Why won't this split file script work?

 
 
Max
Guest
Posts: n/a
 
      06-17-2004
I can't seem to figure out what I'm doing wrong, or maybe I'm just rushing
as I need to split a 15000 line file into chunks.

This script is supposed to work by giving the line number you want to start
at and the line number you want to stop at. It should copy all lines in
between the start and stop number to a file called $file-split. But it
doesn't seem to work. If someone has a few minutes, can you tell me what
I'm doing wrong.

Thanks in advance.

#!/usr/bin/perl

$file = $ARGV[0];
$start = $ARGV[1];
$stop = $ARGV[2];

print "$start\n";
print "$stop\n";

$cnt = 0;

open (IN, "$file");
open (OUT, "> $file-split");

while (<IN>) {

chomp;
$cnt++;
next if ($cnt lt $start);
last if ($cnt gt $stop);
print OUT "$_\n";
}

close (IN);
close (OUT);


 
Reply With Quote
 
 
 
 
Jeff 'japhy' Pinyan
Guest
Posts: n/a
 
      06-17-2004
[posted & mailed]

On Thu, 17 Jun 2004, Max wrote:

>This script is supposed to work by giving the line number you want to start
>at and the line number you want to stop at. It should copy all lines in
>between the start and stop number to a file called $file-split. But it
>doesn't seem to work. If someone has a few minutes, can you tell me what


>$cnt = 0;
>
>open (IN, "$file");
>open (OUT, "> $file-split");
>
>while (<IN>) {
>
> chomp;
> $cnt++;


You can just use the $. variable instead of $cnt.

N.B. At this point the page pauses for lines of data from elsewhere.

-- ==== Sys2Proof/Machine/Needle.lean ====
section
/-!
DEFINITION. The Needle (R140 to R158): each command word's meaning, kettle signals, and the release of a step.

A Needle command takes the next word of one core when that word has the command's opcode (log entry 2).
-/

namespace Sys2Proof.Machine

/-! ### The driver -/

def State.modNeedle (s : State) (c : CoreId) (f : Needle → Needle) : State :=
  s.modCore c fun k => { k with needle := f k.needle }

def State.takeWord (s : State) (c : CoreId) : State := s.modCore c Core.takeWord

/-- DECODE_FAULT (R157): the core and the word index. -/
def State.decodeFault (s : State) (c : CoreId) : State := s.coreStops c 0x0204 (c.val + 2 ^ 8 * (s.core c).needle.pos)

/-- The next word of a core, taken from the queue of its section by its meaning `f` when its opcode is the command's; `f` receives the
word's number. A direct word that fails decoding, and the end of a direct section without its SECTION_END, stop the core (R157). -/
def needleDo (c : CoreId) (op : Nat) (f : Image → Nat → Nat → State → State) (s : State) : Host.Outcome State Fault Refusal :=
  let n := (s.core c).needle
  match s.prog.active with
  | none => .next s
  | some img =>
    if n.stopped ∨ !s.issuing ∨ !n.sect.runs ∨ (s.core c).asleep then .next s
    else
      let t := s.awlReads c
      match (t.core c).headWord with
      | none => .next (if img.direct ∧ (s.part img c n.sect.part).2 ≤ n.pos then t.decodeFault c else s)
      | some (no, w) =>
        if img.direct && !t.directOk c w then .next (t.decodeFault c)
        else if wOp w ≠ op then .next s
        else .next (f img no w t)

/-! ### Work outstanding (R142, R151, R187) -/

/-- Numbers of the Press work that the Needle has issued and that has not ended. -/
def Core.pressWork (k : Core) : List Nat :=
  (k.press.queue.filter (·.taken)).map (·.serial) ++ k.press.pass.toList.map (·.serial) ++ k.press.beats.map (·.serial)
def Core.ploughWork (k : Core) : List Nat := k.plough.queue.map (·.serial)

/-- The words that the queue of the Awl holds for a section: stream words that the Needle has taken and that are not wholly delivered.
A shadow stream has no read of its own (R170): its entry frees as it is taken (DEDUCED, log entry 14). -/
def State.awlQueue (s : State) (img : Image) (c : CoreId) (elastic : Bool) : Nat :=
  (((s.core c).awl.streams.toList.zipIdx.filter fun p => img.direct || !sShadow (s.streamEntry img c p.2)).map fun p =>
    (p.1.arms.filter fun a => a.issued && a.elastic == elastic).length).sum

/-- Numbers of stream words issued and not wholly delivered. A signal of the step does not wait for words of the elastic section, which
move only between steps (R141, R182; DEDUCED, log entry 65). -/
def Core.awlWork (k : Core) (elastic : Bool) : List Nat :=
  (k.awl.streams.toList.map fun x => (x.arms.filter fun a => a.issued && (elastic || !a.elastic)).map (·.serial)).flatten

/-- The work in a SCOPE that is outstanding now (R143). -/
def Core.workIn (k : Core) (scope : Nat) (elastic : Bool) : List Nat :=
  if scope = 1 then k.pressWork
  else if scope = 2 then k.ploughWork
  else if scope = 3 then k.awlWork elastic
  else k.pressWork ++ k.ploughWork ++ k.awlWork elastic

/-- Whether the work that a signal awaits is complete (R151). -/
def Core.scopeDone (k : Core) (g : Signal) : Bool :=
  g.awaits.all fun n => !(k.workIn g.scope.toNat true).contains n

/-- Streams of a core with armed entries of their own reads or writes, or with reads to issue for a group (R179, R180). -/
def State.streamsBusy (s : State) (img : Image) (c : CoreId) (e : Bool) : Bool :=
  ((s.core c).awl.streams.toList.zipIdx.any fun p =>
    p.1.duty.any (·.elastic == e) || (p.1.arms.any (·.elastic == e) && !(!img.direct && sShadow (s.streamEntry img c p.2))))

/-- Whether the Press or the Plough has work of a section: words in their queues, and in direct mode a pass or beats. -/
def Core.enginesBusy (k : Core) (e : Bool) : Bool :=
  k.press.queue.any (·.elastic == e) || k.plough.queue.any (·.elastic == e)
    || (!e && k.press.queue.isEmpty && (k.press.pass.isSome || !k.press.beats.isEmpty))

/-- Nothing that a section issued is outstanding (R18, R187; DEDUCED, log entry 14): engines, streams, signals. Fabric words are waited
for by the boundary itself (R18). -/
def State.drained (s : State) (img : Image) (c : CoreId) (e : Bool) : Bool :=
  let k := s.core c
  !k.enginesBusy e && !s.streamsBusy img c e && !k.signals.any (·.elastic == e) && !k.doneSignals.any (·.elastic == e)

/-- Once a section has ended, entries of shadow streams that no load has read are armed no longer (R170; DESIGN CHOICE, log entry 14),
and an issuer forgets the arms of the section (R179). -/
def Core.dropArms (k : Core) (e : Bool) : Core :=
  { k with awl := { k.awl with streams := k.awl.streams.map fun x =>
      { x with arms := x.arms.filter (·.elastic != e), duty := x.duty.filter (·.elastic != e), dutyByte := 0,
               memberArms := x.memberArms.filter (·.2.elastic != e) } } }

/-! ### Words (R142, R143) -/

/-- NOP. -/
def execNeedleNop (c : CoreId) (s : State) : Host.Outcome State Fault Refusal :=
  needleDo c 0x00 (fun _ _ _ s => s.takeWord c) s
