-- ==== Sys2Proof/Machine/Repair.lean ====
section
/-!
DEFINITION. Sites and stacks: scrubbing of core memories (R227), patrol scrub and repair of DRAM rows (R243 to R246), and the tests
of guard sites (R238, R240, R359).
-/

namespace Sys2Proof.Machine

/-! ### The words of a site (R211, R223) -/

/-- The words in error of a site: of the core that it carries, or its own. -/
def State.marksAt (s : State) (i : SiteId) : List EccMark :=
  match s.coreAt i with
  | some c => (s.core c).ecc
  | none => (s.site i).ecc

def State.setMarks (s : State) (i : SiteId) (ms : List EccMark) : State :=
  match s.coreAt i with
  | some c => s.modCore c fun k => { k with ecc := ms }
  | none => s.modSite i fun x => { x with ecc := ms }

def Site.mem (x : Site) : CoreMem → Memory
  | .quire => x.quire
  | .acc => x.acc
  | .endpaper => x.endp

def Site.withMem (x : Site) (mem : CoreMem) (m : Memory) : Site :=
  match mem with
  | .quire => { x with quire := m }
  | .acc => { x with acc := m }
  | .endpaper => { x with endp := m }

/-- Bytes stored in a memory of a site, as an error leaves them. -/
def State.spoil (s : State) (i : SiteId) (mem : CoreMem) (a : Nat) (bytes : List Byte) : State :=
  match s.coreAt i with
  | some c => s.modCore c fun k => k.write mem a bytes
  | none => s.modSite i fun x => x.withMem mem (Mem.write zeroByte (x.mem mem) a bytes)

def sameWord (mem : CoreMem) (word : Nat) (m : EccMark) : Bool := m.mem == mem && m.word == word

/-- A word goes bad: what is read of an uncorrectable word is a free value (R224; log entry 18). -/
def State.breakWord (s : State) (i : SiteId) (m : EccMark) : State :=
  let s := s.setMarks i (m :: (s.marksAt i).filter fun x => !sameWord m.mem m.word x)
  match m.find with
  | .uncorrectable => (s.spoil i m.mem m.word (leBytes (eccWord m.mem) (s.free 0).toNat)).bump
  | _ => s

/-- An error of a stored word (R223): a second one in a word is uncorrectable. A memory without power keeps nothing (R222). -/
def State.upset (s : State) (i : SiteId) (mem : CoreMem) (a : Nat) (found : EccFind) : State :=
  let word := a / eccWord mem * eccWord mem
  if found = .clean ∨ coreMemSize mem ≤ a ∨ (s.site i).deepSleep then s
  else if (s.marksAt i).any fun m => sameWord mem word m && m.find == .uncorrectable then s
  else s.breakWord i { mem := mem, word := word,
                       find := if (s.marksAt i).any (sameWord mem word) then .uncorrectable else found }

/-- The errors of this reference edge (log entry 60). -/
def State.takeUpsets (s : State) : State :=
  (s.upsets.filter fun u => u.1 == s.now).foldl (fun s u => s.upset u.2.1 u.2.2.1 u.2.2.2.1 u.2.2.2.2) s

/-! ### The scrubber (R223 to R227) -/

/-- What the scrubber finds in a word: the error that the word already has, else what is found now. -/
def scrubFind (ms : List EccMark) (mem : CoreMem) (word : Nat) (found : EccFind) : EccFind :=
  match ms.find? (sameWord mem word) with
  | some m => m.find
  | none => found

/-- A site whose scrubber runs: in service, or a guard, waiting out of deep sleep or under test; the arithmetic clock runs (R227,
R366, R371). -/
def State.scrubs (s : State) (i : SiteId) : Bool :=
  s.pwr.main && !(s.site i).deepSleep && (s.site i).role != .retired && !s.clk.lost && !s.clk.returning

/-- SCRUB_ACCESS (R223 to R227): a corrected word is counted and written back; an uncorrectable one is counted and left, with no
fault; its content is a free value from then on (log entry 18). The command names the word; the order of the patrol is not its
concern. -/
def execScrubAccess (site : SiteId) (mem : CoreMem) (addr : Nat) (found : EccFind) (s : State) :
    Host.Outcome State Fault Refusal :=
  let word := addr / eccWord mem * eccWord mem
  if !s.scrubs site ∨ coreMemSize mem ≤ addr then .next s
  else
    let core := (s.coreAt site).elim 0xFF (·.val)
    let step := (s.coreAt site).elim s.prog.step s.stepOf
    let ms := s.marksAt site
    let rec' := fun (ue : Bool) (bit : Nat) => eccRecord core site.val mem ue 6 bit word step s.stamp
    match scrubFind ms mem word found with
    | .clean => .next s
    | .corrected b => .next ((s.setMarks site (ms.filter fun m => !sameWord mem word m)).countCe site mem (rec' false b.toNat))
    | .uncorrectable =>
      let s := if ms.any (sameWord mem word) then s else s.breakWord site { mem := mem, word := word, find := .uncorrectable }
      .next (s.countUe site (rec' true 0))

/-! ### DRAM rows (R242 to R246) -/

def sameRow (bank row : Nat) (r : DramRow) : Bool := r.bank == bank && r.row == row

/-- The history of a row changed, or begun. -/
def modRow (bank row : Nat) (f : DramRow → DramRow) : List DramRow → List DramRow
  | [] => [f { bank := bank, row := row, passes := 0, candidate := false, withdrawn := false }]
  | r :: rs => if sameRow bank row r then f r :: rs else r :: modRow bank row f rs

/-- A row's uncorrectable error in the record of the last 100,000,000 ticks (R242). -/
def Stack.noteUe (k : Stack) (now bank row : Nat) : Stack :=
  { k with ue := satInc32 k.ue, rows := modRow bank row (fun r => { r with candidate := !r.withdrawn }) k.rows,
           ueRows := (k.ueRows.filter fun p => decide (now < p.2 + 100000000)) ++ [(bank * 2 ^ 32 + row, now)] }

/-- Distinct rows with uncorrectable errors within the last 100,000,000 ticks (R242). -/
def Stack.ueCount (k : Stack) (now : Nat) : Nat :=
  ((k.ueRows.filter fun p => decide (now < p.2 + 100000000)).map (·.1)).dedup.length

/-- A 256-byte unit poisoned (R244). -/
def State.poisonUnit (s : State) (u : Nat) : State := if s.poison.contains u then s else { s with poison := s.poison ++ [u] }

/-- A read of device memory found uncorrectable: its unit is poisoned and its row becomes a repair candidate (R243, R244). -/
def State.dramUncorrectable (s : State) (a : Nat) : State :=
  let p := s.placeOf (a / unitBytes)
  let r := Config.dramRow p.2 (a % unitBytes / 256)
  (s.poisonUnit (a / 256)).modStack ⟨p.1 % 20, Nat.mod_lt _ (by decide)⟩ fun k => k.noteUe s.now r.1 r.2

/-- DRAM_PATROL_SCRUB (R231, R243): errors corrected and counted; the third corrected pass in a row, or an uncorrectable read, makes
the row a candidate. Which unit of the row is then poisoned is a free value (log entry 7). -/
def execDramPatrolScrub (stack : StackId) (bank row : Nat) (found : EccFind) (s : State) : Host.Outcome State Fault Refusal :=
  let k := s.stack stack
  if !s.pwr.main ∨ k.state ≠ .service ∨ k.selfRefresh then .next s
  else match found with
    | .clean => .next (s.modStack stack fun k => { k with rows := k.rows.map fun r => if sameRow bank row r then { r with passes := 0 } else r })
    | .corrected _ =>
      .next <| s.modStack stack fun k =>
        { k with ce := satInc32 k.ce,
                 rows := modRow bank row (fun r =>
                   { r with passes := r.passes + 1, candidate := !r.withdrawn && (r.candidate || decide (2 ≤ r.passes)) }) k.rows }
    | .uncorrectable =>
      .next ((s.poisonUnit ((s.free 0).toNat % (dramBytes / 256))).modStack stack fun k => k.noteUe s.now bank row).bump

/-- Spare rows of a bank already used (R243). -/
def Stack.used (k : Stack) (bank : Nat) : Nat := ((k.sparesUsed.find? fun p => p.1 = bank).map (·.2)).getD 0

/-- The frame of a row: the first that has units in it (R243, R246; log entry 7). -/
def frameOfRow (bank row : Nat) : Option Nat :=
  (List.range 32768).find? fun f => (List.range 8192).any fun u => Config.dramRow f u == (bank, row)

/-- SOFT_REPAIR (R243, R244, R246): the oldest candidate row is replaced by a spare of its bank, recorded in flash; with no spare
left its frame is withdrawn, once. -/
def execSoftRepair (stack : StackId) (s : State) : Host.Outcome State Fault Refusal :=
  let k := s.stack stack
  match k.rows.find? (·.candidate) with
  | none => .next s
  | some r =>
    if !s.pwr.main ∨ k.state ≠ .service ∨ k.selfRefresh then .next s
    else if k.used r.bank < 4 then
      let low := decide (k.sparesLeft.toNat ≤ 64) && !k.lowRaised
      let s := s.modStack stack fun k =>
        { k with sparesUsed := (r.bank, k.used r.bank + 1) :: k.sparesUsed.filter (·.1 ≠ r.bank), sparesLeft := k.sparesLeft - 1,
                 softPending := k.softPending + 1, rows := k.rows.filter fun x => !sameRow r.bank r.row x,
                 lowRaised := k.lowRaised || low }
      let s := (s.modMc fun m => { m with softRepairs := m.softRepairs ++ [(stack, r.bank, r.row)] }).raiseDev 0x0402 []
      .next (if low then s.raiseDev 0x0404 [] else s)
    else
      let f := frameOfRow r.bank r.row
      let known := f.any k.withdrawn.contains
      let s := s.modStack stack fun k =>
        { k with badFrames := if known then k.badFrames else k.badFrames + 1, withdrawn := if known then k.withdrawn else f.toList ++ k.withdrawn,
                 rows := modRow r.bank r.row (fun r => { r with candidate := false, withdrawn := true }) k.rows }
      .next (if known then s else s.raiseDev 0x0403 [])

/-! ### Guard sites (R238, R240, R359) -/

/-- GUARD_TEST_START (R220, R240, R359): a waiting guard that is untested, flagged, or last tested 3,600 s ago goes under test, cleared
where it wakes from deep sleep; a vacated site is under test already. -/
def execGuardTestStart (site : SiteId) (s : State) : Host.Outcome State Fault Refusal :=
  let x := s.site site
  act (s.pwr.main && x.role == .guard && (!x.testOk || x.ceFlag || decide (x.testedAt + 360000000000 ≤ s.now))) s
    (s.modSite site fun x => { (if x.deepSleep then x.cleared else x) with role := .underTest, deepSleep := false }).showRoles

/-- GUARD_TEST_DONE (R220, R222, R238, R359): the site passes, is cleared and sleeps, or is retired with cause 7. -/
def execGuardTestDone (site : SiteId) (failPhase : Option Nat) (s : State) : Host.Outcome State Fault Refusal :=
  if !s.pwr.main ∨ (s.site site).role ≠ .underTest then .next s
  else match failPhase with
    | none => .next (s.modSite site fun x =>
        { x.cleared with role := .guard, testOk := true, ceFlag := false, testedAt := s.now, served := 0, deepSleep := true }).showRoles
    | some p =>
      .next ((s.modSite site fun x => { x with role := .retired, testOk := false, cause := 7, testedAt := s.now }).showRoles.raiseDev 0x041B
        [item site.val, item p])

end Sys2Proof.Machine
end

> next if ($cnt lt $start);
> last if ($cnt gt $stop);


You're using string-wise operators. You want numerical comparisons:

next if $. < $start;
last if $. > $stop;

> print OUT "$_\n";


Why did you chomp() $_ if you're just going to print it with a newline at
the end again?

>}
>
>close (IN);
>close (OUT);


I'd write this as:

while (<IN>) {
print OUT if ($. == $start) .. ($. == $stop);
last if $. == $stop;
}

That's using the .. operator (perldoc perlop).

--
Jeff Pinyan RPI Acacia Brother #734 RPI Acacia Corp Secretary
"And I vos head of Gestapo for ten | Michael Palin (as Heinrich Bimmler)
years. Ah! Five years! Nein! No! | in: The North Minehead Bye-Election
Oh. Was NOT head of Gestapo AT ALL!" | (Monty Python's Flying Circus)

 
Reply With Quote
 
 
 
 
John W. Krahn
Guest
Posts: n/a
 
      06-17-2004
Max wrote:
>
> I can't seem to figure out what I'm doing wrong, or maybe I'm just rushing
> as I need to split a 15000 line file into chunks.
>
> This script is supposed to work by giving the line number you want to start
> at and the line number you want to stop at. It should copy all lines in
> between the start and stop number to a file called $file-split. But it
> doesn't seem to work. If someone has a few minutes, can you tell me what
> I'm doing wrong.
>
> Thanks in advance.
>
> #!/usr/bin/perl


You should enable warnings and strictures to let perl help you find
mistakes.

use warnings;
use strict;


> $file = $ARGV[0];
> $start = $ARGV[1];
> $stop = $ARGV[2];
>
> print "$start\n";
> print "$stop\n";
>
> $cnt = 0;
>
> open (IN, "$file");
> open (OUT, "> $file-split");


You should *ALWAYS* verify that the files were opened correctly.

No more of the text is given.